▸ YOUR GOAL
Look through the data below and, wherever a line carries the word "foldl", please copy that line.

▸ DATASET CONTENT
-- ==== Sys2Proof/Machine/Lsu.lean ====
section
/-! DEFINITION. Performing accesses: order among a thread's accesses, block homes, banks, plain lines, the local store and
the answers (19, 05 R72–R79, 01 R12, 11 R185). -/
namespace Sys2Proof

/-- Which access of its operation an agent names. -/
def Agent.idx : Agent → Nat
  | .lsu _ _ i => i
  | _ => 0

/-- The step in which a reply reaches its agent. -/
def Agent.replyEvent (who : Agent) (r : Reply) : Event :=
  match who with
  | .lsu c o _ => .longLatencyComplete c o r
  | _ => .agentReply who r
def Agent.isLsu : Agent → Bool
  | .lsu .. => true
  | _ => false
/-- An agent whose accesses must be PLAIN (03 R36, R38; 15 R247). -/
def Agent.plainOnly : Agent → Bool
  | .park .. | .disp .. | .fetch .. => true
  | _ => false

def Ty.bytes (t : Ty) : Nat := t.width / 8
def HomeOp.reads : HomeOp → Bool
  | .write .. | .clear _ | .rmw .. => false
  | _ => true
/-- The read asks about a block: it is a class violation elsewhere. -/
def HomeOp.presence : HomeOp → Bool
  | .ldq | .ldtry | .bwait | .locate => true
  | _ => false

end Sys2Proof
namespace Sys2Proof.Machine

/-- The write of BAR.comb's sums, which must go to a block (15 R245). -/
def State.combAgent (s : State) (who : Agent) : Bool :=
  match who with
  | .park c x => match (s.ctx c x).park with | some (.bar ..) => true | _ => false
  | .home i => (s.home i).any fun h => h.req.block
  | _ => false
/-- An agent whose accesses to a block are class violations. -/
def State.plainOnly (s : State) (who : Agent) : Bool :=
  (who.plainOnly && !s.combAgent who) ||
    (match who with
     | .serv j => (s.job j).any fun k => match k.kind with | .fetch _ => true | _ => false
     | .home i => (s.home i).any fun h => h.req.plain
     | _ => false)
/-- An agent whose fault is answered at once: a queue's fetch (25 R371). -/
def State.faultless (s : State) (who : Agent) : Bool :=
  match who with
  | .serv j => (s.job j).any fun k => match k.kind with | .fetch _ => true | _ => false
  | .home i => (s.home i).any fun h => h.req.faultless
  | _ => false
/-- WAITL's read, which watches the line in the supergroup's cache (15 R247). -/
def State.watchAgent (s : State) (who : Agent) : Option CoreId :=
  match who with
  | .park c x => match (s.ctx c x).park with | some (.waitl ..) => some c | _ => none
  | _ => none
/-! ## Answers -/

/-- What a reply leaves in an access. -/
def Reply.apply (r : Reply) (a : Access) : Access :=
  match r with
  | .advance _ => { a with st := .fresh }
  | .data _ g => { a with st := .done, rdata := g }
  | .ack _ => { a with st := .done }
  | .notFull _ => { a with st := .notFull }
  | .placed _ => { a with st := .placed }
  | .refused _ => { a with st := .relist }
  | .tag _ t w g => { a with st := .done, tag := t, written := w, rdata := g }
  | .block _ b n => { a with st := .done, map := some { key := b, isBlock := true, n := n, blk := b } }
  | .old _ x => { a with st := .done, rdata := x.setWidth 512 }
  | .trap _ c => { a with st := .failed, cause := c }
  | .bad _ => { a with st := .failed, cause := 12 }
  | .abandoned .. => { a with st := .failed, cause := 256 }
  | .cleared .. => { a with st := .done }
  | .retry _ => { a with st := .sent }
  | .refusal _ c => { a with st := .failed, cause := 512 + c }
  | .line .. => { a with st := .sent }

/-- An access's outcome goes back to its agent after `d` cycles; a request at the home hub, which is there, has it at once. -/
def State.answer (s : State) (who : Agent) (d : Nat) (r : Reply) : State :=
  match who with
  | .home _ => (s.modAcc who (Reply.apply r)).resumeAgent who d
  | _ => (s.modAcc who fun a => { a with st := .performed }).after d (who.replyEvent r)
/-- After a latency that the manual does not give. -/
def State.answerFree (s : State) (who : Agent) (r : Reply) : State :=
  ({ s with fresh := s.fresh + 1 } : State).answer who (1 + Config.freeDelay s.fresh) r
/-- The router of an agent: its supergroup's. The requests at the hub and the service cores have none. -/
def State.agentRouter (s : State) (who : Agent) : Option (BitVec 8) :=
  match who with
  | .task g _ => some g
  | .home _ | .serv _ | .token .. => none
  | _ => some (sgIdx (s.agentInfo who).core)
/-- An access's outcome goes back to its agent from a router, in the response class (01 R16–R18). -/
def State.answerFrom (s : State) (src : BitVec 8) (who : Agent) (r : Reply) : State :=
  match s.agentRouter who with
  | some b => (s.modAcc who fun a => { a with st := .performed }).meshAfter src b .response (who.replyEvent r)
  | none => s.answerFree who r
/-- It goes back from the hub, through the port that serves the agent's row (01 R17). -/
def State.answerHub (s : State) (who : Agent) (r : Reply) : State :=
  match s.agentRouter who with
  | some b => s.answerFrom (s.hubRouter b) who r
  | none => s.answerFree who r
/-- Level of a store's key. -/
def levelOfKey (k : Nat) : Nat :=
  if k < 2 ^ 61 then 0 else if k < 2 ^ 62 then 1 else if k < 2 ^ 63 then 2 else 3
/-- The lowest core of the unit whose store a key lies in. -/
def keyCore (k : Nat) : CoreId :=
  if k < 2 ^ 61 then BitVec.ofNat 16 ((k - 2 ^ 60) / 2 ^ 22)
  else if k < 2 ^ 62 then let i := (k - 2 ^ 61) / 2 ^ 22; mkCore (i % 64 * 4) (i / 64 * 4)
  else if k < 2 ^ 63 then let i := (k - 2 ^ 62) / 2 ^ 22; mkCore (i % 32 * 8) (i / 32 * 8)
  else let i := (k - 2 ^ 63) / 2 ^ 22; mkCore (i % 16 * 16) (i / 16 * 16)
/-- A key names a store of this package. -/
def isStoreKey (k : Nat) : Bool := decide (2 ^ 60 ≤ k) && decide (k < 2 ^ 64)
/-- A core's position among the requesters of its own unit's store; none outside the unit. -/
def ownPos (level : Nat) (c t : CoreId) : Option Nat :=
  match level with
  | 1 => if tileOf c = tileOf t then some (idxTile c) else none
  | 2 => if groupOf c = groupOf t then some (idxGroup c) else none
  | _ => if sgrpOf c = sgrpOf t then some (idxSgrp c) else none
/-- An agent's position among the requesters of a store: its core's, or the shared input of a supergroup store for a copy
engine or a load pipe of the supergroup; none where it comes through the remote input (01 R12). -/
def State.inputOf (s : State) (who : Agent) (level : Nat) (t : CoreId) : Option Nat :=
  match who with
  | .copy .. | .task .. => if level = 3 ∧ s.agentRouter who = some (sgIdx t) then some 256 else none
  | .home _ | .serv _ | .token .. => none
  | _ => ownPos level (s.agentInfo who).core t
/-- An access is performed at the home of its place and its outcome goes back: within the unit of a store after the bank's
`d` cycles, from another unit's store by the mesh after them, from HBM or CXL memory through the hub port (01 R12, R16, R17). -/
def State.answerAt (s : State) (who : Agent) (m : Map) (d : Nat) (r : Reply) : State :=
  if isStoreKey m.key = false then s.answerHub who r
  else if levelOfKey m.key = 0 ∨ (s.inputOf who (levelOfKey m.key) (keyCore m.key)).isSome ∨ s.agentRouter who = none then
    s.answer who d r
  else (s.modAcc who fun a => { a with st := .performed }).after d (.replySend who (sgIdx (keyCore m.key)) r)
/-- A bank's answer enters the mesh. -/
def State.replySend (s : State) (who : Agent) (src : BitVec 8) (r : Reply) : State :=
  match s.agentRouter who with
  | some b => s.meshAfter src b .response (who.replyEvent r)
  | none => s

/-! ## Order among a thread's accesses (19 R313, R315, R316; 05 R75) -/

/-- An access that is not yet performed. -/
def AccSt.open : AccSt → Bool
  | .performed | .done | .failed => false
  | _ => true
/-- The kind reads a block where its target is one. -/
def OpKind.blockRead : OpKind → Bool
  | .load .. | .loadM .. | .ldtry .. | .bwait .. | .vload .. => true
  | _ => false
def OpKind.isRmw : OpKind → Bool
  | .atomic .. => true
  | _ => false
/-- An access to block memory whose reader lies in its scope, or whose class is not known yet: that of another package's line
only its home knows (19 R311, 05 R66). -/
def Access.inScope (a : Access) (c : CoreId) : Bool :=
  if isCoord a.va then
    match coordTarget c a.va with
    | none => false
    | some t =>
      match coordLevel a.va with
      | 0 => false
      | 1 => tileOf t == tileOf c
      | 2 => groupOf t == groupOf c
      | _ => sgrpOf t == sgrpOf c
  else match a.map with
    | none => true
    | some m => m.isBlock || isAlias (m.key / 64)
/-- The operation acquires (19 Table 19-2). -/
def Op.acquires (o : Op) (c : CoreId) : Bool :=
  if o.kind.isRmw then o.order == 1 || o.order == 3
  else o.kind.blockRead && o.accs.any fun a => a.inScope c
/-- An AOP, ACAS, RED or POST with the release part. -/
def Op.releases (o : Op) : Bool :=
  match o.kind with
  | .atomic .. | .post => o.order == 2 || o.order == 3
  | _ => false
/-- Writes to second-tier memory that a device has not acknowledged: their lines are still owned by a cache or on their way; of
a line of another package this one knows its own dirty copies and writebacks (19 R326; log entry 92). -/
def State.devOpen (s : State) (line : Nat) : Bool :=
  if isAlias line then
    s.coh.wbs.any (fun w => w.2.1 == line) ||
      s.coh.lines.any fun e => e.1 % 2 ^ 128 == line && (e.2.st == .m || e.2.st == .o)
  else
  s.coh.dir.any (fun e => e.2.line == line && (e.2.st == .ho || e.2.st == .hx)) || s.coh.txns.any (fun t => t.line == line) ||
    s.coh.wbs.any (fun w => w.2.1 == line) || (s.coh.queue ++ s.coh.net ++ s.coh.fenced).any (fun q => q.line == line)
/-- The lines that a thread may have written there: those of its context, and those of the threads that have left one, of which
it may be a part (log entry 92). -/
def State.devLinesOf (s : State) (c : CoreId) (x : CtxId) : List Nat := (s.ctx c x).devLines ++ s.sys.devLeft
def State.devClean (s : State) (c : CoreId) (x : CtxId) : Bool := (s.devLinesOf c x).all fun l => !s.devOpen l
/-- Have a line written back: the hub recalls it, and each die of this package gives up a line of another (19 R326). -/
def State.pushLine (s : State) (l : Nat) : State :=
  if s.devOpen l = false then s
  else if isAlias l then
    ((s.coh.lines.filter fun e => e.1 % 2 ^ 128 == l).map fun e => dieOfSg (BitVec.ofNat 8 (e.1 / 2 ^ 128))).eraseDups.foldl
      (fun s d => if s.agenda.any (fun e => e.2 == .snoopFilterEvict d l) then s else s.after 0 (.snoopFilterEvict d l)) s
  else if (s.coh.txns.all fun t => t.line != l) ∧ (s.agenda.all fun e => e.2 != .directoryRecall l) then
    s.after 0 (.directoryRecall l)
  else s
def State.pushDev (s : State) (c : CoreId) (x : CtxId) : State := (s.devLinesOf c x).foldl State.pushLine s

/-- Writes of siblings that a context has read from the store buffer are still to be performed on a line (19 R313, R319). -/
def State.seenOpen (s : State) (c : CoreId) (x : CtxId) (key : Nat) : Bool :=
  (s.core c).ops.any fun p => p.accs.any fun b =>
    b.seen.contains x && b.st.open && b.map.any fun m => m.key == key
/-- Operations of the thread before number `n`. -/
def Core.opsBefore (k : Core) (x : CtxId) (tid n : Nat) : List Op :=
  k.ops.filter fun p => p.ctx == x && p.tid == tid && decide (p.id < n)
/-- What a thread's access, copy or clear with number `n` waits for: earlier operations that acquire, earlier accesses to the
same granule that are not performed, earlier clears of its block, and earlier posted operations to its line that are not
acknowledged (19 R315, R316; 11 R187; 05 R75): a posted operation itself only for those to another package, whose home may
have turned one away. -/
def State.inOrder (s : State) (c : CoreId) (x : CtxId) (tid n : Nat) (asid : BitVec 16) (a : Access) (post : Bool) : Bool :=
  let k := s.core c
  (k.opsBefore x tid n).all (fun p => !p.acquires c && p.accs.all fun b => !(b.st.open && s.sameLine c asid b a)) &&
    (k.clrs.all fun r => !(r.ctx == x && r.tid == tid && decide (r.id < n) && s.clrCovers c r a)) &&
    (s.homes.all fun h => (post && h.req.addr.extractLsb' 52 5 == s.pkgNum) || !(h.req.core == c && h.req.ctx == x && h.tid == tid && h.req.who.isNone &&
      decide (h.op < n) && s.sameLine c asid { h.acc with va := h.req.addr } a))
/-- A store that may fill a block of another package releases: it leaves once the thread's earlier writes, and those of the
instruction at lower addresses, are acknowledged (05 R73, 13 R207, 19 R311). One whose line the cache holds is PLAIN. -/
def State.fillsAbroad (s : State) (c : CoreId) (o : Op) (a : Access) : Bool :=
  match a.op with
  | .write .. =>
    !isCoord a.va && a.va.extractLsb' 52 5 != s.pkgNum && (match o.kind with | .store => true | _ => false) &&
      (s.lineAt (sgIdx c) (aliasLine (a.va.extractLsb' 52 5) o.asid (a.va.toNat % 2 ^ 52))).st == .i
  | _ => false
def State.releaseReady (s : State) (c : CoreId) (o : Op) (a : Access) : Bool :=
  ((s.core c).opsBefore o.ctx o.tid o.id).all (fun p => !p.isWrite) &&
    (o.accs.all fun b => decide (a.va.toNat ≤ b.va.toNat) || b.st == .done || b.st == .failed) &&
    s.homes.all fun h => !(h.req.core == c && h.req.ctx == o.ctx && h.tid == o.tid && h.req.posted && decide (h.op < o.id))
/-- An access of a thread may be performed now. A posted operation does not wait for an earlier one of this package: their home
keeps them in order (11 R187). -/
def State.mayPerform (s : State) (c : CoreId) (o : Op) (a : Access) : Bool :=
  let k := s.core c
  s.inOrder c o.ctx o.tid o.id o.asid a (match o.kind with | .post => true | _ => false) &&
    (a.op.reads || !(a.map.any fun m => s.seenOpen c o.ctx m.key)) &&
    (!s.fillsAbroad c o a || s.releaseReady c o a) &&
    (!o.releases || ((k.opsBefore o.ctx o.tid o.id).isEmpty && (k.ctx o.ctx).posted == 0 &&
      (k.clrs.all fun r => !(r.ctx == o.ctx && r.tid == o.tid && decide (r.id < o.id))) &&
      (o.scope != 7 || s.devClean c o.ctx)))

▸ ANSWER TO THE PROBLEM
    ((s.coh.lines.filter fun e => e.1 % 2 ^ 128 == l).map fun e => dieOfSg (BitVec.ofNat 8 (e.1 / 2 ^ 128))).eraseDups.foldl
def State.pushDev (s : State) (c : CoreId) (x : CtxId) : State := (s.devLinesOf c x).foldl State.pushLine s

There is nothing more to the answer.